**PROBLEM REQUIREMENTS:**
The stretch from the line with "let b := s.maskReg p (x.srcB / 8 % 8)" through the line with "pairBytes (topList k (u.pairsAt" in the records below: write it out exactly, and nothing else.

(Saved data entries)

##############################

/-- MOV, SEL, SELP, PERM and SHUF complete: each active lane holds the lane of an operand that the instruction names; SEL writes every lane. -/
def Obligations.VectorSelection : Prop :=
  ∀ (p : Nat) (x : VecInstr) (s : State),
    let runs := fun (op : Nat) => x.legal op = true ∧ s.vecRuns p x op = true
    (runs 0x09 → Completes (.mov p x) s (LaneRun p x (fun u v i => if x.bimm then u.laneB p x v i else u.lane p x.srcA x.type v i) s)) ∧
    (runs 0x12 → Completes (.sel p x) s (LaneRun p { x with mask := 0 } (fun u v i =>
      if s.maskBit p x.mask x.type i then u.lane p x.srcA x.type v i else u.laneB p x v i) s)) ∧
    (runs 0x28 → Completes (.perm p x) s (LaneRun p x (fun u v i =>
      let k := signedOf (laneBits x.type) (u.laneB p x v i)
      if 0 ≤ k ∧ k < laneCount x.type then u.lane p x.srcA x.type v k.toNat else 0) s)) ∧
    (runs 0x13 → Completes (.selp p x) s (LaneRun p x (fun u v i =>
      if (BitVec.ofNat 64 (u.vecLoad p x.srcB (8 * v) 8)).getLsbD i then u.lane p x.srcA x.type v i else u.lane p x.dst x.type v i) s)) ∧
    (runs 0x29 → Completes (.shuf p x) s (LaneRun p x (fun u v i =>
      let q := shufLane (x.aux % 8) (x.srcB % 128) (laneCount x.type) i
      if q.1 then u.laneB p x v q.2 else u.lane p x.srcA x.type v q.2) s))

/-- EXP2, LOG2, RSQRT and RCP complete with the function of each active FP32 lane, PSUM with its partials added in ascending order from
partial 0, and UNPACK with the value of each packed element under its scale. -/
def Obligations.VectorFunctions : Prop :=
  ∀ (p : Nat) (x : VecInstr) (s : State),
    let runs := fun (op : Nat) => x.legal op = true ∧ s.vecRuns p x op = true
    (runs 0x18 → Completes (.exp2 p x) s (LaneRun p x (fun u v i => (fexp2 (BitVec.ofNat 32 (u.lane p x.srcA x.type v i))).toNat) s)) ∧
    (runs 0x19 → Completes (.log2 p x) s (LaneRun p x (fun u v i => (flog2 (BitVec.ofNat 32 (u.lane p x.srcA x.type v i))).toNat) s)) ∧
    (runs 0x1A → Completes (.rsqrt p x) s (LaneRun p x (fun u v i => (frsqrt (BitVec.ofNat 32 (u.lane p x.srcA x.type v i))).toNat) s)) ∧
    (runs 0x1B → Completes (.rcp p x) s (LaneRun p x (fun u v i => (frcp (BitVec.ofNat 32 (u.lane p x.srcA x.type v i))).toNat) s)) ∧
    (runs 0x35 → Completes (.psum p x) s (LaneRun p x (fun u v i => (fsum ((List.range (x.aux % 256 + 1)).map (fun q =>
      BitVec.ofNat 32 (u.vecLoad p x.srcA (q * x.srcB + 256 * v + 4 * i) 4)))).toNat) s)) ∧
    (runs 0x22 → Completes (.unpack p x) s (LaneRun p x (fun u v i => u.unpacked p x (x.aux % 16) v i) s))

/-- CVT, and PACK to BF16 or FP16, complete: each active lane's element is its value converted to the target format. PACK to a narrower
format completes vector by vector: the elements, then for an MX format the scale plane, then the trouble counts of tile counter TCX. A pack
group whose rung is not in force writes nothing (R174). -/
def Obligations.VectorConversion : Prop :=
  ∀ (p : Nat) (x : VecInstr) (g : Option PackTile) (s : State),
    let runs := fun (op : Nat) => x.legal op = true ∧ s.vecRuns p x op = true
    let f := x.aux % 16
    let key := s.opKeyOf (s.active p) x.op
    let row := fun (u : State) v i => cvtCode x.type f (u.freeAt x v i) (State.cvtMode x key v i) (u.lane p x.srcA x.type v i)
    (runs 0x20 → Completes (.cvt p x) s (CodesRun p x (elemBits f) row s)) ∧
    (runs 0x21 → s.groupRuns p g f = false → Completes (.pack p ⟨x, g⟩) s (fun t => SameBut [.sec] s t ∧ ∀ b, t.byte b = s.byte b)) ∧
    (runs 0x21 → s.groupRuns p g f = true →
      (f = 1 ∨ f = 2 → Completes (.pack p ⟨x, g⟩) s (CodesRun p x (elemBits f) row s)) ∧
      (isNarrow f = true → p < 192 → Completes (.pack p ⟨x, g⟩) s (fun t =>
        SameBut [.regsCtx, .raised, .mem, .cores, .sec, .freeCtr] s t ∧
        (⟨s.active p, x.tcx, vecKey p x.dst 0, x.elems * elemBits f / 8, vecKey p x.srcA 0, x.full, false⟩ : Guard) ∈ (t.core p).guards ∧
        ∃ u : Nat → State, (∀ v, SameBut [.regsCtx, .raised, .mem, .sec, .freeCtr] s (u v)) ∧ (∀ b, (u 0).byte b = s.byte b) ∧
          (∀ b, t.byte b = (u x.vectors).byte b) ∧ ∀ v < x.vectors,
            let n := laneCount x.type
            let w := narrowRow f (x.aux / 16 % 2) ((u v).freeAt x v 0) (BitVec.ofNat 32 x.srcB) ((u v).packVals p x v)
            ∃ a b, CodesWritten p x (v * (n * elemBits f / 8)) (elemBits f) (fun i => w.codes.getD i 0) (u v) a ∧
              BytesWritten p x.srcB (v * (n / 32)) (if isMx f then w.scales.map (fun c => BitVec.ofNat 8 c) else []) a b ∧
              (u (v + 1)).tileCtr p x.tcx = addTile (b.tileCtr p x.tcx) w ∧
              (∀ k, (∀ j < 8, k ≠ accAddr p (0x3C000 + 8 * x.tcx + j)) → (u (v + 1)).byte k = b.byte k) ∧
              (0 < w.nan → (u (v + 1)).get F.NUM_EVT_NAN (s.active p) = 1))))

/-- CMP, KSET and KOP complete by setting mask registers, and CMPS by writing one mask word for each vector. -/
def Obligations.VectorMasks : Prop :=
  ∀ (p : Nat) (x : VecInstr) (s : State),
    let runs := fun (op : Nat) => x.legal op = true ∧ s.vecRuns p x op = true
    let k := x.aux / 8 % 8
    (runs 0x10 → Completes (.cmp p x) s (MasksSet p
      ((k, bitsOf ((List.range 64).map (fun i => s.cmpBit p x 0 i ((s.maskReg p k).getLsbD i)))) ::
        if x.type = 1 ∧ k ≠ 0 then
          [(k + 1, bitsOf ((List.range 64).map (fun i => s.cmpBit p x 0 (64 + i) ((s.maskReg p (k + 1)).getLsbD i))))] else []) s)) ∧
    (runs 0x11 → Completes (.cmps p x) s (RowsWritten p x.dst 8 x.vectors (fun u v => leBytes 8 (bitsOf ((List.range 64).map (fun i =>
      u.cmpBit p x v i ((BitVec.ofNat 64 (u.vecLoad p x.dst (8 * v) 8)).getLsbD i)))).toNat) s)) ∧
    (runs 0x3C → Completes (.kset p x) s (MasksSet p [(x.aux % 8, BitVec.ofNat 64 (2 ^ (x.srcB % 128) - 1))] s)) ∧
    (runs 0x3D → Completes (.kop p x) s (MasksSet p [(x.aux % 8,
      let a := s.maskReg p (x.srcB % 8)
      let b := s.maskReg p (x.srcB / 8 % 8)
      match k % 4 with
      | 0 => a &&& b
      | 1 => a ||| b
      | 2 => a ^^^ b
      | _ => a &&& ~~~b)] s))

/-- RSUM, RMAX, RMIN and TOPK complete with their result at the destination; TOPKM merges the lists of each vector. -/
def Obligations.VectorReductions : Prop :=
  ∀ (p : Nat) (x : VecInstr) (s : State),
    let runs := fun (op : Nat) => x.legal op = true ∧ s.vecRuns p x op = true
    let k := x.aux % 16 + 1
    (runs 0x30 → Completes (.rsum p x) s (BytesWritten p x.dst 0 (leBytes 4 (s.rsumOf p x).toNat) s)) ∧
    (runs 0x31 → Completes (.rmax p x) s (BytesWritten p x.dst 0 (pairBytes [extreme x.type true (s.activePairs p x)]) s)) ∧
    (runs 0x32 → Completes (.rmin p x) s (BytesWritten p x.dst 0 (pairBytes [extreme x.type false (s.activePairs p x)]) s)) ∧
    (runs 0x33 → Completes (.topk p x) s (BytesWritten p x.dst 0 (pairBytes (topList k (s.activePairs p x))) s)) ∧
    (runs 0x34 → Completes (.topkm p x) s (RowsWritten p x.dst 256 x.vectors (fun u v =>
      pairBytes (topList k (u.pairsAt p x.srcA (256 * v) k ++ u.pairsAt p x.srcB (256 * v) k))) s))

/-- TCHK completes: the mask register says whether the tile is in trouble, the counter is cleared and its counts go to the context's
registers, the guard of a passed tile opens, and a tile in trouble with a rung left is escalated. -/
def Obligations.VectorTileCheck : Prop :=
  ∀ (p : Nat) (x : VecInstr) (r : TileRef) (s : State), p < 192 → x.legal 0x38 = true → s.vecRuns p x 0x38 = true →
    let c := s.active p
    let n := s.tileCtr p x.tcx
    let k := x.aux / 8 % 8
    let bad := inTrouble (x.aux % 8) r.satMax r.zeroMax n
    Completes (.tchk p x r) s (fun t =>
      t.maskReg p k = (if k = 0 then BitVec.allOnes 64 else if bad then 1 else 0) ∧ t.tileCtr p x.tcx = 0 ∧
      (∀ a, (∀ j < 8, a ≠ accAddr p (0x3C000 + 8 * x.tcx + j)) → t.byte a = s.byte a) ∧
      Advanced F.NUM_SAT_SAT c (n % 2 ^ 15) s t ∧ Advanced F.NUM_ZERO_ZERO c (n / 2 ^ 16 % 2 ^ 15) s t ∧
      (bad = true ∧ (nextRung (x.aux % 8) r.fmt).isSome = true →
        t.get F.NUM_EVT_ESCALATED c = 1 ∧ Advanced F.NUM_ESC_ESCALATIONS c 1 s t) ∧
      (bad = false → t.get F.NUM_EVT_ESCALATED c = s.get F.NUM_EVT_ESCALATED c ∧ t.sent = s.sent ∧
        ∀ g ∈ (t.core p).guards, g.tcx = x.tcx → g.failed = true ∨ g.srcLen = 0))

/-! The matrix engine, the DMA engine and the sync unit (spec/06_core_digital.md R189 to R205, R231 to R235, spec/11_sync_and_contexts.md
R368 to R379, spec/09_aeline_link.md R321 to R324). -/

/-- MATRIX_OPERATION completes where the engine may run it and no operand is a narrowed tile that waits for its check (R171). Without STREAM every output stands in its slot's word, and no byte outside those words and the slots' flag
planes changes; with STREAM the rows stand packed in the scratchpad. The descriptor's counter is credited with the bytes. -/
def Obligations.MatrixOperation : Prop :=
  ∀ (p : Nat) (d : MatrixDesc) (s : State), d.ok = true → p < 192 → s.mayRun p 0 = true →
    s.untouched p (matReads p d) (matWrites p d) = true →
    let c := s.active p
    let key := s.opKeyOf c d.opId
    let rows := (List.range d.m).map (State.outRow d (d.outs.map (fun o => (o, s.matOut p d key o.1 o.2.1 o.2.2))))
    Completes (.matrixOperation p d) s (fun t =>
      (d.stream = false →
        (∀ o ∈ d.outs, t.word (accAddr p (d.slotByte o.1 o.2.1 o.2.2)) = (s.matOut p d key o.1 o.2.1 o.2.2).1) ∧
        (∀ b, (∀ o ∈ d.outs, ∀ k < 4, b ≠ accAddr p (d.slotByte o.1 o.2.1 o.2.2) + k) →
          (∀ k < d.tiles, ∀ j < 256, b ≠ accAddr p (0x3B000 + 256 * d.slotOf k) + j) → t.byte b = s.byte b) ∧
        (d.gen = s.gen c → Counted p c d.sigCtr 1 (4 * d.m * d.n) (4 * d.m * d.n) s t)) ∧
      (d.stream = true → (d.n * elemBits d.outFmt + 7) / 8 ≤ d.outStride → d.m * d.outStride + 4 * d.m * (d.n + 128) < 2 ^ 22 →
        ∃ fr, ∀ r < d.m, ∀ k < (d.n * elemBits d.outFmt + 7) / 8,
          t.byte (spAddr p (d.outAddr + r * d.outStride + k)) =
            (packBytes (elemBits d.outFmt) (if isNarrow d.outFmt then
                (narrowOut d.outFmt (if d.outRule = 0 then 0 else 1) (fr + (d.n + 127) / 128 * 128 * r) (State.streamScale d rows r) (rows.getD r [])).codes
              else (rows.getD r []).map (wideCode d.outFmt .near))).getD k 0) ∧
      (d.gen ≠ s.gen c → t.get F.CTX_EVT_STALE c = 1))

/-- COPY, FILL and TRANSPOSE complete inside the module: each destination byte holds the last byte that the descriptor moves to it (a free one
where source and destination meet, log entry 73), and every other byte is as it was; their counter is credited with the bytes. A stale descriptor moves nothing and shows in CTX_EVT. -/
def Obligations.DmaMoves : Prop :=
  ∀ (p : Nat) (d : DmaDesc) (s : State) (i : Instr) (op : Nat), (i, op) ∈ [(.copy p d, 1), (.fill p d, 2), (.transpose p d, 3)] →
    d.ok op = true → p < 192 → s.mayRun p 3 = true → s.dmaUntouched p d op = true → s.dmaInside p (s.active p) d op = true → d.dstKind ≠ 4 →
    Completes i s (fun t =>
      (d.gen = s.gen (s.active p) →
        (∀ b, t.byte b = lastStored (((d.dstRanges op).zip (s.dmaMoved p d op)).flatMap (fun r =>
          r.2.zipIdx.map (fun e => (s.endKey p d.dstKind d.peer (r.1.1.toNat + e.2), e.1)))) s b) ∧
        ∀ q, s.physOf d.sigCore = some q → Counted q (s.active p) d.sigCtr 1 d.total d.total s t) ∧
      (d.gen ≠ s.gen (s.active p) → (∀ b, t.byte b = s.byte b) ∧ t.get F.CTX_EVT_STALE (s.active p) = 1))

##############################

**TASK OUTPUT:**
      let b := s.maskReg p (x.srcB / 8 % 8)
      match k % 4 with
      | 0 => a &&& b
      | 1 => a ||| b
      | 2 => a ^^^ b
      | _ => a &&& ~~~b)] s))

/-- RSUM, RMAX, RMIN and TOPK complete with their result at the destination; TOPKM merges the lists of each vector. -/
def Obligations.VectorReductions : Prop :=
  ∀ (p : Nat) (x : VecInstr) (s : State),
    let runs := fun (op : Nat) => x.legal op = true ∧ s.vecRuns p x op = true
    let k := x.aux % 16 + 1
    (runs 0x30 → Completes (.rsum p x) s (BytesWritten p x.dst 0 (leBytes 4 (s.rsumOf p x).toNat) s)) ∧
    (runs 0x31 → Completes (.rmax p x) s (BytesWritten p x.dst 0 (pairBytes [extreme x.type true (s.activePairs p x)]) s)) ∧
    (runs 0x32 → Completes (.rmin p x) s (BytesWritten p x.dst 0 (pairBytes [extreme x.type false (s.activePairs p x)]) s)) ∧
    (runs 0x33 → Completes (.topk p x) s (BytesWritten p x.dst 0 (pairBytes (topList k (s.activePairs p x))) s)) ∧
    (runs 0x34 → Completes (.topkm p x) s (RowsWritten p x.dst 256 x.vectors (fun u v =>
      pairBytes (topList k (u.pairsAt p x.srcA (256 * v) k ++ u.pairsAt p x.srcB (256 * v) k))) s))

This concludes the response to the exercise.